Было тревожно, тяжело и здорово быть молодым, постоянная проблема, бесконечное блаженство. Ко всем, кто прозевал это сладостно-возбуждающее состояние и как растяпа постарел, мы испытывали сострадание с примесью пренебрежения. Неужели когда-то раньше ненавидели и даже боялись своих учителей? Это, должно быть, было давно. Старые люди заслуживали нашей жалости. Чего же еще? Директор Штехе, например, посмотрите только, как он жалок! Уже под пятьдесят, мешки под глазами, а все еще разыгрывает из себя «камерада» молодежи! Даже не знаешь, смеяться или плакать от такой наивности…
На самом деле если добрый Штехе и мог вызвать сострадание, то вовсе не из-за своего пожилого возраста, а оттого, что мы делали его жизнь весьма тяжелой. Он добросовестно старался соединить высокопарные идеалы и чаяния молодежного движения с каким-то минимумом организаторской дисциплины и научной методики. Его усилия разбивались о нашу строптивость. Мы были анархисты; директор, мягкий, чувствительный человек без динамики, без фантазии, не справлялся с нами. Мы подрывали его авторитет, разрушали его школу.

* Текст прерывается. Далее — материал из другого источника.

/-- R250, R256, R257, R263 to R266: the functions that read and write the dispatcher's own registers. The values are
the spec's decisions D24, D25 and D39. -/
def Obligations.DispatcherRegisterFunctions : Prop :=
  ∀ (bc de hl : Word) (s : State),
    execute 0 bc de hl s = (0#16, { s with disp := { s.disp with curDrive := 0, dma := s.cfg.defaultDma, user := 0#5 } }) ∧
    execute 13 bc de hl s = (0#16, { s with disp := { s.disp with curDrive := 0, dma := s.cfg.defaultDma } }) ∧
    (de.toNat % 256 < s.cfg.numDrives →
      execute 14 bc de hl s = (0#16, { s with disp := { s.disp with curDrive := de.toNat % 256 } })) ∧
    (s.cfg.numDrives ≤ de.toNat % 256 → execute 14 bc de hl s = (0xFFFF#16, s)) ∧
    execute 25 bc de hl s = (BitVec.ofNat 16 s.disp.curDrive, s) ∧
    execute 26 bc de hl s = (0#16, { s with disp := { s.disp with dma := de } }) ∧
    execute 32 bc de hl s = (BitVec.ofNat 16 s.disp.user.toNat, s) ∧
    execute 33 bc de hl s = (0#16, { s with disp := { s.disp with user := BitVec.ofNat 5 (de.toNat % 32) } })

/-- R251, R252, R255: the one-character console functions; function 1 answers the host's character, whatever it is.
The queue of ready inputs and the free value are the model's own (log 5), after the spec's decisions D26 and D27. -/
def Obligations.ConsoleCharacterFunctions : Prop :=
  ∀ (bc de hl : Word) (s : State),
    (∃ (u : State) (c : Byte), execute 1 bc de hl s = (BitVec.ofNat 16 c.toNat, u) ∧ u = { s with inputs := u.inputs } ∧
      (∀ v rest, s.inputs.conIn = v :: rest → c = v ∧ u.inputs.conIn = rest) ∧
      (s.inputs.conIn = [] → c = Config.freeConIn s.inputs.conDraws) ∧ u.inputs.conDraws = s.inputs.conDraws + 1) ∧
    execute 2 bc de hl s = (0#16, { s with trace := s.trace ++ [.conOut (BitVec.ofNat 8 de.toNat)] }) ∧
    execute 11 bc de hl s = (s.cfg.consoleReady, s)

/-- R253: function 9 emits the bytes before the first `$` as one event; with no `$` in memory it stops after 65536.
The bound and the single event are the spec's decision D34, the wrap of addresses D38. -/
def Obligations.PrintStringStopsAtTheDollar : Prop :=
  ∀ (bc de hl : Word) (s : State) (str : List Byte),
    (∀ j (h : j < str.length), s.readByte (de + BitVec.ofNat 16 j) = str[j] ∧ str[j] ≠ 0x24#8) →
    (str.length < 65536 ∧ s.readByte (de + BitVec.ofNat 16 str.length) = 0x24#8 ∨ str.length = 65536) →
    execute 9 bc de hl s = (0#16, { s with trace := s.trace ++ [.conOutString str] })

/-- R254: function 10 stores the text of the supplied line, clamped, with its length, and echoes it and CR LF. The
details are the spec's decision D28, the wrap of addresses D38; how a line is supplied is the model's own (log 5). -/
def Obligations.ReadLineStoresAndEchoesTheText : Prop :=
  ∀ (bc de hl : Word) (s : State) (text rest : List Byte),
    Memory.wf s.mem = true → s.lineValue = text ++ rest → (∀ v ∈ text, v ≠ 0x0D#8 ∧ v ≠ 0x0A#8) →
    (∀ v, rest.head? = some v → v = 0x0D#8 ∨ v = 0x0A#8) →
    ∃ u, execute 10 bc de hl s = (0#16, u) ∧
      (u.readByte (de + 1#16)).toNat = min text.length (s.readByte de).toNat ∧
      (∀ j (h : j < text.length), j < (s.readByte de).toNat → u.readByte (de + 2#16 + BitVec.ofNat 16 j) = text[j]) ∧
      (∀ k : Word, k ≠ de + 1#16 → (∀ j < min text.length (s.readByte de).toNat, k ≠ de + 2#16 + BitVec.ofNat 16 j) →
        u.readByte k = s.readByte k) ∧
      u.trace = s.trace ++ (text.take (s.readByte de).toNat).map Event.conOut ++ [.conOut 0x0D#8, .conOut 0x0A#8] ∧
      u = { s with mem := u.mem, trace := u.trace, inputs := u.inputs } ∧
      u.inputs.lineIn = s.inputs.lineIn.tail ∧ u.inputs.lineDraws = s.inputs.lineDraws + 1
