-- ==== Sys2Proof/Laws/Flags.lean ====
section
/-! SUPPORT. What each function of the flag-arithmetic unit computes, in numbers. -/

namespace Sys2Proof.Machine

open Sys2Proof.Safety

/-- `parity` is 1 for an even number of 1 bits (R100). -/
theorem parity_iff (v : Byte) : parity v = true ↔ onesOf v % 2 = 0 := by
  simp only [parity, onesOf, List.range, List.range.loop, List.countP_cons, List.countP_nil, beq_iff_eq]
  generalize v.getLsbD 0 = b0, v.getLsbD 1 = b1, v.getLsbD 2 = b2, v.getLsbD 3 = b3
  generalize v.getLsbD 4 = b4, v.getLsbD 5 = b5, v.getLsbD 6 = b6, v.getLsbD 7 = b7
  cases b0 <;> cases b1 <;> cases b2 <;> cases b3 <;> cases b4 <;> cases b5 <;> cases b6 <;> cases b7 <;> rfl

theorem getLsbD_seven_iff (v : Byte) : v.getLsbD 7 = true ↔ 128 ≤ v.toNat := by
  have := v.isLt
  rw [← BitVec.testBit_toNat, Nat.testBit, Nat.shiftRight_eq_div_pow]
  simp [Nat.and_comm 1]
  omega

theorem getLsbD_zero_iff (v : Byte) : v.getLsbD 0 = true ↔ v.toNat % 2 = 1 := by
  rw [← BitVec.testBit_toNat, Nat.testBit_zero]
  simp

/-- Flags whose S, Z, P come from `zsp` are those of the result, whatever CY and AC are (R101). -/
theorem resultFlags_zsp (v : Byte) (f : Flags) (ac cy : Bool) :
    ResultFlags v { zsp v f with auxCarry := ac, carry := cy } where
  zero := by simp [zsp, BitVec.toNat_eq]
  sign := getLsbD_seven_iff v
  parity := parity_iff v

theorem add8_spec (x y : Byte) (cin : Bool) (f : Flags) :
    AddResult x y cin (add8 x y cin f).1 (add8 x y cin f).2 where
  value := by simp [add8]
  szp := resultFlags_zsp _ f _ _
  carry := by simp [add8]
  auxCarry := by simp [add8, addAuxCarry]

theorem sub8_spec (x y : Byte) (bin : Bool) (f : Flags) :
    SubResult x y bin (sub8 x y bin f).1 (sub8 x y bin f).2 where
  value := by simp [sub8, BitVec.toNat_ofInt]; omega
  szp := resultFlags_zsp _ f _ _
  carry := by simp [sub8]; omega
  auxCarry := by simp [sub8, subAuxCarry]; omega

theorem inc8_value (v : Byte) (f : Flags) : (inc8 v f).1.toNat = (v.toNat + 1) % 256 := by
  simp [inc8, BitVec.toNat_add]

theorem inc8_szp (v : Byte) (f : Flags) : ResultFlags (inc8 v f).1 (inc8 v f).2 := resultFlags_zsp _ f _ _

theorem inc8_auxCarry (v : Byte) (f : Flags) : (inc8 v f).2.auxCarry = true ↔ v.toNat % 16 = 15 := by
  have := v.isLt
  simp [inc8, BitVec.toNat_eq, BitVec.extractLsb'_toNat, BitVec.toNat_add]
  omega

@[simp] theorem inc8_carry (v : Byte) (f : Flags) : (inc8 v f).2.carry = f.carry := rfl

theorem dec8_value (v : Byte) (f : Flags) : (dec8 v f).1.toNat = (v.toNat + 255) % 256 := by
  simp [dec8, BitVec.toNat_sub]
  omega

theorem dec8_szp (v : Byte) (f : Flags) : ResultFlags (dec8 v f).1 (dec8 v f).2 := resultFlags_zsp _ f _ _

@[simp] theorem dec8_auxCarry (v : Byte) (f : Flags) : (dec8 v f).2.auxCarry = true := rfl

@[simp] theorem dec8_carry (v : Byte) (f : Flags) : (dec8 v f).2.carry = f.carry := rfl

theorem andFlags_spec (r : Byte) (f : Flags) : LogicResult r true (andFlags r f) where
  szp := resultFlags_zsp r f _ _
  carry := rfl
  auxCarry := rfl

theorem orXorFlags_spec (r : Byte) (f : Flags) : LogicResult r false (orXorFlags r f) where
  szp := resultFlags_zsp r f _ _
  carry := rfl
  auxCarry := rfl

theorem daa8_szp (x : Byte) (f : Flags) : ResultFlags (daa8 x f).1 (daa8 x f).2 := resultFlags_zsp _ f _ _

theorem daa8_value (x : Byte) (f : Flags) : (daa8 x f).1.toNat = (x.toNat + daaCorrection x f) % 256 := by
  simp [daa8]

theorem daaLowExceeds_iff (x : Byte) : daaLowExceeds x = true ↔ 9 < x.toNat % 16 := by
  simp [daaLowExceeds]

theorem daaHighTest_iff (x : Byte) (f : Flags) : daaHighTest x f = true ↔ 0x99 < x.toNat ∨ f.carry = true := by
  simp [daaHighTest]

/-- DAA's AC is the carry out of bit 3 of the corrected sum (R135, reading 3). -/
theorem daa8_auxCarry_eq_nibble_carry (x : Byte) (f : Flags) :
    (daa8 x f).2.auxCarry = true ↔ 15 < x.toNat % 16 + daaCorrection x f % 16 := by
  have hac : (daa8 x f).2.auxCarry = daaLowExceeds x := rfl
  rw [hac, daaLowExceeds_iff]
  unfold daaCorrection
  have h := daaLowExceeds_iff x
  split <;> split <;> simp_all <;> omega

/-- The packed byte unpacks to the flags (R27, R28). -/
@[simp] theorem flagsOfByte_toNat_pack (f : Flags) : (flagByte f).toNat =
    f.sign.toNat * 128 + f.zero.toNat * 64 + f.auxCarry.toNat * 16 + f.parity.toNat * 4 + 2 + f.carry.toNat := by
  obtain ⟨s, z, ac, p, cy⟩ := f
  cases s <;> cases z <;> cases ac <;> cases p <;> cases cy <;> rfl

end Sys2Proof.Machine
end

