-- ==== Sys2Proof/Tests/Slice0.lean ====
section
/-! SUPPORT. The model's own tests: decoding of bytes written out from the map of `30_encoding.md` R77, one step of an
instruction against a row of `95_test_vectors.md`, and, for every statement with hypotheses, a state that meets them. -/

namespace Sys2Proof.Tests

open Sys2Proof.Machine Sys2Proof.Safety

/-! ## Helpers -/

/-- Flags in the order of the vectors: S Z AC P CY. -/
def fl (sign zero auxCarry parity carry : Bool) : Flags := ⟨sign, zero, auxCarry, parity, carry⟩

/-- Does the outcome hold a next state with the property? -/
def nextIs (r : Result) (p : State → Bool) : Bool :=
  match r with
  | .next t => p t
  | .fault _ => false
  | .refused _ => false

/-- The reset state with PC at 0100 and SP at 0400. -/
def base : State := { State.reset with pc := 0x0100#16, sp := 0x0400#16 }

/-- One step of the instruction with the given bits, from a state. -/
def runs (s : State) (nbits w : Nat) (p : State → Bool) : Bool := nextIs (step (s.withFetchWord nbits w)) p

/-- A state with A and B given. -/
def ab (x y : Byte) : State := { base with a := x, b := y }

/-- A state with HL at 0200 and the byte there given. -/
def hlByte (v : Byte) : State := { base with h := 0x02#8, mem := Memory.put 0x0200 v [] }

/-! ## Well-formedness: the one check and terms it refuses (R78) -/

theorem test_wellFormed_accepts_undefined : undefinedOpcodes.all (fun op => (Instr.undef op).wellFormed) = true := by decide
theorem test_wellFormed_refuses_nop_as_undefined : (Instr.undef 0x00#8).wellFormed = false := by decide
theorem test_wellFormed_refuses_jmp_as_undefined : (Instr.undef 0xC3#8).wellFormed = false := by decide

/-! ## Decoding: bytes written out from the map of R77, every constructor -/

theorem test_decode_moves :
    decode [0b01000111#8] = .ok (.movRR .b .a, []) ∧
    decode [0b01111101#8] = .ok (.movRR .a .l, []) ∧
    decode [0b01100110#8] = .ok (.movRM .h, []) ∧
    decode [0b01110100#8] = .ok (.movMR .h, []) ∧
    decode [0b00111110#8, 0x05#8] = .ok (.mviR .a 0x05#8, []) ∧
    decode [0b00110110#8, 0xFF#8] = .ok (.mviM 0xFF#8, []) ∧
    decode [0b00110001#8, 0x00#8, 0x04#8] = .ok (.lxi .sp 0x0400#16, []) := by decide

theorem test_decode_loads_and_stores_1 :
    decode [0x3A#8, 0x00#8, 0x03#8] = .ok (.lda 0x0300#16, []) ∧
    decode [0x32#8, 0x00#8, 0x03#8] = .ok (.sta 0x0300#16, []) ∧
    decode [0x2A#8, 0x5B#8, 0x02#8] = .ok (.lhld 0x025B#16, []) ∧
    decode [0x22#8, 0xFF#8, 0xFF#8] = .ok (.shld 0xFFFF#16, []) ∧
    decode [0b00001010#8] = .ok (.ldax .bc, []) := by decide

theorem test_decode_loads_and_stores_2 :
    decode [0b00011010#8] = .ok (.ldax .de, []) ∧
    decode [0b00000010#8] = .ok (.stax .bc, []) ∧
    decode [0b00010010#8] = .ok (.stax .de, []) ∧
    decode [0b11101011#8] = .ok (.xchg, []) := by decide

theorem test_decode_add_and_subtract_1 :
    decode [0b10000000#8] = .ok (.addR .b, []) ∧
    decode [0b10000110#8] = .ok (.addM, []) ∧
    decode [0b11000110#8, 0x42#8] = .ok (.adi 0x42#8, []) ∧
    decode [0b10001001#8] = .ok (.adcR .c, []) ∧
    decode [0b10001110#8] = .ok (.adcM, []) ∧
    decode [0b11001110#8, 0x42#8] = .ok (.aci 0x42#8, []) ∧
    decode [0b10010111#8] = .ok (.subR .a, []) ∧
    decode [0b10010110#8] = .ok (.subM, []) := by decide

theorem test_decode_add_and_subtract_2 :
    decode [0b11010110#8, 0x01#8] = .ok (.sui 0x01#8, []) ∧
    decode [0b10011101#8] = .ok (.sbbR .l, []) ∧
    decode [0b10011110#8] = .ok (.sbbM, []) ∧
    decode [0b11011110#8, 0x01#8] = .ok (.sbi 0x01#8, []) ∧
    decode [0b10111000#8] = .ok (.cmpR .b, []) ∧
    decode [0b10111110#8] = .ok (.cmpM, []) ∧
    decode [0b11111110#8, 0x40#8] = .ok (.cpi 0x40#8, []) := by decide

theorem test_decode_increments_and_pairs_1 :
    decode [0b00000100#8] = .ok (.inrR .b, []) ∧
    decode [0b00110100#8] = .ok (.inrM, []) ∧
    decode [0b00111101#8] = .ok (.dcrR .a, []) ∧
    decode [0b00110101#8] = .ok (.dcrM, []) ∧
    decode [0b00100011#8] = .ok (.inx .hl, []) := by decide

theorem test_decode_increments_and_pairs_2 :
    decode [0b00110011#8] = .ok (.inx .sp, []) ∧
    decode [0b00001011#8] = .ok (.dcx .bc, []) ∧
    decode [0b00011001#8] = .ok (.dad .de, []) ∧
    decode [0b00100111#8] = .ok (.daa, []) := by decide

theorem test_decode_logic_and_rotates_1 :
    decode [0b10100000#8] = .ok (.anaR .b, []) ∧
    decode [0b10100110#8] = .ok (.anaM, []) ∧
    decode [0b11100110#8, 0x0F#8] = .ok (.ani 0x0F#8, []) ∧
    decode [0b10101111#8] = .ok (.xraR .a, []) ∧
    decode [0b10101110#8] = .ok (.xraM, []) ∧
    decode [0b11101110#8, 0x81#8] = .ok (.xri 0x81#8, []) ∧
    decode [0b10110010#8] = .ok (.oraR .d, []) ∧
    decode [0b10110110#8] = .ok (.oraM, []) := by decide

theorem test_decode_logic_and_rotates_2 :
    decode [0b11110110#8, 0x0F#8] = .ok (.ori 0x0F#8, []) ∧
    decode [0b00000111#8] = .ok (.rlc, []) ∧
    decode [0b00001111#8] = .ok (.rrc, []) ∧
    decode [0b00010111#8] = .ok (.ral, []) ∧
    decode [0b00011111#8] = .ok (.rar, []) ∧
    decode [0b00101111#8] = .ok (.cma, []) ∧
    decode [0b00110111#8] = .ok (.stc, []) ∧
    decode [0b00111111#8] = .ok (.cmc, []) := by decide

theorem test_decode_jumps_1 :
    decode [0b11000011#8, 0x34#8, 0x12#8] = .ok (.jmp 0x1234#16, []) ∧
    decode [0b11000010#8, 0x00#8, 0x02#8] = .ok (.jnz 0x0200#16, []) ∧
    decode [0b11001010#8, 0x00#8, 0x02#8] = .ok (.jz 0x0200#16, []) ∧
    decode [0b11010010#8, 0x00#8, 0x02#8] = .ok (.jnc 0x0200#16, []) ∧
    decode [0b11011010#8, 0x00#8, 0x02#8] = .ok (.jc 0x0200#16, []) := by decide

theorem test_decode_jumps_2 :
    decode [0b11100010#8, 0x00#8, 0x02#8] = .ok (.jpo 0x0200#16, []) ∧
    decode [0b11101010#8, 0x00#8, 0x02#8] = .ok (.jpe 0x0200#16, []) ∧
    decode [0b11110010#8, 0x00#8, 0x02#8] = .ok (.jp 0x0200#16, []) ∧
    decode [0b11111010#8, 0x00#8, 0x02#8] = .ok (.jm 0x0200#16, []) ∧
    decode [0b11101001#8] = .ok (.pchl, []) := by decide

theorem test_decode_calls_1 :
    decode [0b11001101#8, 0x10#8, 0x01#8] = .ok (.call 0x0110#16, []) ∧
    decode [0b11000100#8, 0x00#8, 0x20#8] = .ok (.cnz 0x2000#16, []) ∧
    decode [0b11001100#8, 0x00#8, 0x20#8] = .ok (.cz 0x2000#16, []) ∧
    decode [0b11010100#8, 0x00#8, 0x20#8] = .ok (.cnc 0x2000#16, []) ∧
    decode [0b11011100#8, 0x00#8, 0x20#8] = .ok (.cc 0x2000#16, []) ∧
    decode [0b11100100#8, 0x00#8, 0x20#8] = .ok (.cpo 0x2000#16, []) := by decide

theorem test_decode_calls_2 :
    decode [0b11101100#8, 0x00#8, 0x20#8] = .ok (.cpe 0x2000#16, []) ∧
    decode [0b11110100#8, 0x00#8, 0x20#8] = .ok (.cp 0x2000#16, []) ∧
    decode [0b11111100#8, 0x00#8, 0x20#8] = .ok (.cm 0x2000#16, []) ∧
    decode [0b11101111#8] = .ok (.rst 5#3, []) ∧
    decode [0b11000111#8] = .ok (.rst 0#3, []) := by decide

Штехе признал себя побежденным. Старшие классы его сельской школы-интерната были закрыты. Не кто иной, как сам директор, посоветовал забрать домой своих своевольных детей.
В Бергшуле мы нашли новых друзей, с которыми расставались неохотно. Некоторым из этих отношений суждено было стать продолжительными, прежде всего моему сердечному товариществу с толстой Герт, из которой потом получилась тонкая, красивая, больная Герт. Она была сиротой неопределенно аристократического происхождения, удочеренная зажиточной франкфуртской супружеской четой. Мы звали ее «слоненок» из-за исполинской полноты. Большой изогнутый рот, карие глаза смеялись на ее широком, милом детском лице. С каким неистовством, с каким энтузиазмом кинулась она в авантюру нашей дружбы! Она не экономила себя, отдаваясь целиком всегда, что бы ни делала. Когда позднее она вознамерилась загубить себя, то выказала при этом такое же экзальтированное рвение, какое прежде проявляла в играх и в нежности. Во времена Бергшуле она начиняла себя до отказа шоколадом; десять лет спустя это были уколы морфия, к ним она пристрастилась, и так пристрастилась, что скоро лишилась бренной плоти, но никогда, до самого горького конца, — детскости смеющегося взгляда… Толстая Герт — слишком стройная Герт во власти яда побывала со мной во многих городах и на многих побережьях. Но так прекрасно и весело, как тогда в Бергшуле, нам уже больше никогда не было.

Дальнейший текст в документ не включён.